# Snow master scraper and thoughts



## mcflyfyter (Oct 23, 2016)

I have had my snowmaster for a few years now, and the only thing I'm not happy with is the flexible scraper. It can be near impossible at times to scrape any packed snow, then the tires just churn up packed snow with no drive. I think I am going to add a metal scraper somehow and see if it cures the problem.

I keep thinking that a bigger 2 stage might be easier for my wife to run on EOD and such, but it seems that my neighbors have to manhandle theirs anyways. There is no way I would ever get rid of the snowmaster as it is just so much faster 90% of the snowfalls, but I'm thinking of adding a 2 stage.

Does anyone that has both care to compare the effort between the two?


----------



## russ01915 (Dec 18, 2013)

Snow master has it limitations. Two stage has it limitations also. It's a balancing act between the two. Keep the snow master, and buy a 2 stage for the EOD or heavy snowfall. You can always chop up the EOD with a shovel and try to clear it out with the snow master.


----------



## mcflyfyter (Oct 23, 2016)

russ01915 said:


> Snow master has it limitations. Two stage has it limitations also. It's a balancing act between the two. Keep the snow master, and buy a 2 stage for the EOD or heavy snowfall. You can always chop up the EOD with a shovel and try to clear it out with the snow master.


The biggest limitations with EOD is height. It seems that most 2 stages are only 23-24" tall, and a 3' pile has snow coming over the top either way. I can't see a wheeled 2 stage being much better than the snowmaster in any condition, and I would be looking at tracked if going 2 stage.
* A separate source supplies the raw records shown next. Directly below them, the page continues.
/-! ### The folio (02_folio.md) -/

/-- A PART_DEF payload, Table 2.3 (R39). -/
structure PartDef where
  permit : BitVec 128
  dflt : BitVec 128
  arith : Byte
  group : Nat
  deriving DecidableEq, Repr

/-- The structure a folio defines (R37-R44): cluster map, partition definitions, (SHARE, MIN, MAX) by class and
partition, (default, permitted) masks by partition and class, victim counts, nonzero routes, gang entries. -/
structure Folio where
  clusters : List Nat
  defs : List (Nat × PartDef)
  qos : List (List (Nat × Nat × Nat))
  ways : List (Nat × List (BitVec 16 × BitVec 16))
  victim : List Nat
  route : List (Nat × BitVec 12)
  gang : List (Nat × Nat × Nat)
  svn : Nat
  raise : Bool
  ident : List Byte
  deriving DecidableEq, Repr

/-- Folio state: the folio in force, K0's private image, the accepted folio that waits for its switch, FORCE and PERSIST as the
load latched them, the clusters quarantined before the load (R55), the warden's two slots (an empty one cannot be read), which
of them boots (R52), the recorded minimum SVN, and the stepping as CAP.STEP encodes it. -/
structure FolioSt where
  cur : Folio
  img : List Byte
  next : Option Folio
  force : Bool
  persist : Bool
  quarAt : List Nat
  slot0 : List Byte
  slot1 : List Byte
  boot : Option Bool
  svnMin : Nat
  step : Nat
  deriving DecidableEq, Repr

/-! ### Contexts, objects and graphs (12_shared_objects.md) -/

/-- A context slot that is not FREE (R254-R256): next submission number, release point, and whether its deferral or
destruction ends in FREE. -/
structure Ctx where
  part : Nat
  next : Nat
  rel : Option Nat
  relIrq : Bool
  deriving DecidableEq, Repr

/-- An operation in K0's queue (R252). -/
structure ObjOp where
  seq : Nat
  typ : Nat
  op : Nat
  irq : Bool
  ctx : Nat
  index : Nat
  gen : Nat
  arg : Nat
  deriving DecidableEq, Repr

/-- A version of a graph slot (R263-R266): number, packets, edges, submission number at which it became current and the one at
which it ceased to be, the objects it holds, and the nodes whose objects did not bind. -/
structure GVer where
  ver : Nat
  nodes : List (List Byte)
  edges : List (Nat × Nat)
  start : Nat
  stop : Option Nat
  refs : List (ObjKind × Nat)
  nobind : List Nat
  deriving DecidableEq, Repr

/-- A graph slot in use: versions oldest first; `released` after its RELEASE (R266). -/
structure Graph where
  ctx : Nat
  vers : List GVer
  released : Bool
  irq : Bool
  deriving DecidableEq, Repr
The real question is effort. I know a wheeled 2 stage is only marginally less effort with deep snow. Would 3' EOD be that much less effort with a tracked 2 stage than with a snowmaster?


----------



## Snowbelt_subie (Dec 20, 2016)

mcflyfyter said:


> The biggest limitations with EOD is height. It seems that most 2 stages are only 23-24" tall, and a 3' pile has snow coming over the top either way. I can't see a wheeled 2 stage being much better than the snowmaster in any condition, and I would be looking at tracked if going 2 stage.
> 
> The real question is effort. I know a wheeled 2 stage is only marginally less effort with deep snow. Would 3' EOD be that much less effort with a tracked 2 stage than with a snowmaster?
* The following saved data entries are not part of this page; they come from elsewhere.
-- ==== Sys2Proof/Machine/Coh.lean ====
section
/-! DEFINITION. The lines of L1s and cluster caches, and the home slices (09_caches.md, 10_coherence.md): what the rows of the
two protocols do to them. Memory (`State.mem`) holds the coherent value of every line; the caches hold states, and an L1 line
that was sent an Inv holds the old data it may still serve (10_coherence.md R210, R211). -/

namespace Sys2Proof.Machine

open Sys2Proof

/-! ### L1 lines (09_caches.md R191, R192) -/

/-- An L1 line that is not I. -/
def State.l1 (s : State) (core ln : Nat) : Option L1Line := aget s.coh.l1 ⟨core, ln⟩

/-- State of an L1 line (10_coherence.md R208). -/
def State.l1St (s : State) (core ln : Nat) : ASt :=
  match s.l1 core ln with
  | none => .I
  | some x => x.st

/-- An L1 line replaced; an L1 line that becomes I. -/
def State.setL1 (s : State) (core ln : Nat) (x : L1Line) : State :=
  { s with coh := { s.coh with l1 := aput s.coh.l1 ⟨core, ln⟩ x } }
def State.delL1 (s : State) (core ln : Nat) : State := { s with coh := { s.coh with l1 := adel s.coh.l1 ⟨core, ln⟩ } }

/-- A request of an L1, and a message to one (10_coherence.md Table 10.1, R209). -/
def State.reqA (s : State) (core ln : Nat) (r : AReq) : State :=
  { s with coh := { s.coh with aq := s.coh.aq ++ [(core, ln, r)] } }
def State.msgA (s : State) (core ln : Nat) (m : AMsg) : State :=
  { s with coh := { s.coh with am := s.coh.am ++ [(core, ln, m)] } }

/-- The lines of a core's set that hold a way (a line in WI is in the write-back buffer). -/
def State.l1Ways (s : State) (core set : Nat) : List (Nat × L1Line) :=
  (s.coh.l1.filter (fun e => e.1.unit == core && e.1.line % 128 == set && e.2.st != .WI)).map (fun e => (e.1.line, e.2))

/-- L1 steps of a core (09_caches.md R186). -/
def State.l1Steps (s : State) (core : Nat) : Nat := s.rd F.LS_SPLIT_L1_STEPS (core / 8) (core % 8)

/-- Once every NRU bit of a set is clear, those of all its lines but one are set (09_caches.md R191). -/
def State.nruSet (s : State) (core ln : Nat) : State :=
  let set := s.l1Ways core (ln % 128)
  if set.any (fun e => e.2.nru) then s
  else { s with coh := { s.coh with l1 := s.coh.l1.map (fun e =>
    if e.1.unit == core && e.1.line % 128 == ln % 128 && e.2.st != .WI && e.1.line != ln then (e.1, { e.2 with nru := true })
    else e) } }

/-- A line is used: a hit clears its NRU bit. The access that its fill served is no hit, and leaves a streaming fill's bit set
(09_caches.md R191). -/
def State.useL1 (s : State) (core ln : Nat) : State :=
  { s with coh := { s.coh with l1 := amod s.coh.l1 ⟨core, ln⟩ (fun x =>
    if x.fresh then { x with nru := x.stream, fresh := false, stream := false } else { x with nru := false }) } }.nruSet core ln

/-- A stable line of an L1 is evicted (Table 10.2). -/
def State.evictL1 (s : State) (core ln : Nat) : State :=
  match s.l1 core ln with
  | none => s
  | some x =>
    match x.st with
    | .S | .Z => s.delL1 core ln
    | .E => (s.setL1 core ln { x with st := .WI }).reqA core ln .putE
    | .M => (s.setL1 core ln { x with st := .WI }).reqA core ln .putM
    | _ => s

/-- A stable state. -/
def ASt.stable : ASt → Bool
  | .S | .Z | .E | .M => true
  | _ => false

/-- The way a miss takes in its set, with the line to be evicted from it: the lowest invalid way, or the lowest way whose bit
is set (09_caches.md R191); where no line that may be evicted has its bit set, the lowest of their ways (DESIGN CHOICE, log
87); none while every way is in transit. -/
def State.l1Way (s : State) (core set : Nat) : Option (Nat × Option Nat) :=
  let ls := s.l1Ways core set
  match (List.range (4 * s.l1Steps core)).find? (fun w => ls.all (fun e => e.2.way != w)) with
  | some w => some (w, none)
  | none =>
    let ways := fun (p : L1Line → Bool) =>
      (List.range (4 * s.l1Steps core)).find? (fun w => ls.any (fun e => e.2.way == w && e.2.st.stable && p e.2))
    match (ways (fun x => x.nru)).orElse (fun _ => ways (fun _ => true)) with
    | some w => (ls.find? (fun e => e.2.way == w)).map (fun e => (w, some e.1))
    | none => none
Where do you live that thr EOD is 3'?

Sent from my SM-G950U using Tapatalk


----------



## mcflyfyter (Oct 23, 2016)

Snowbelt_subie said:


> Where do you live that thr EOD is 3'?
> 
> Sent from my SM-G950U using Tapatalk


Small town south dakota. 12" of snow + 4 passes with a motor grader, that snow has to go somewhere unfortunately.


----------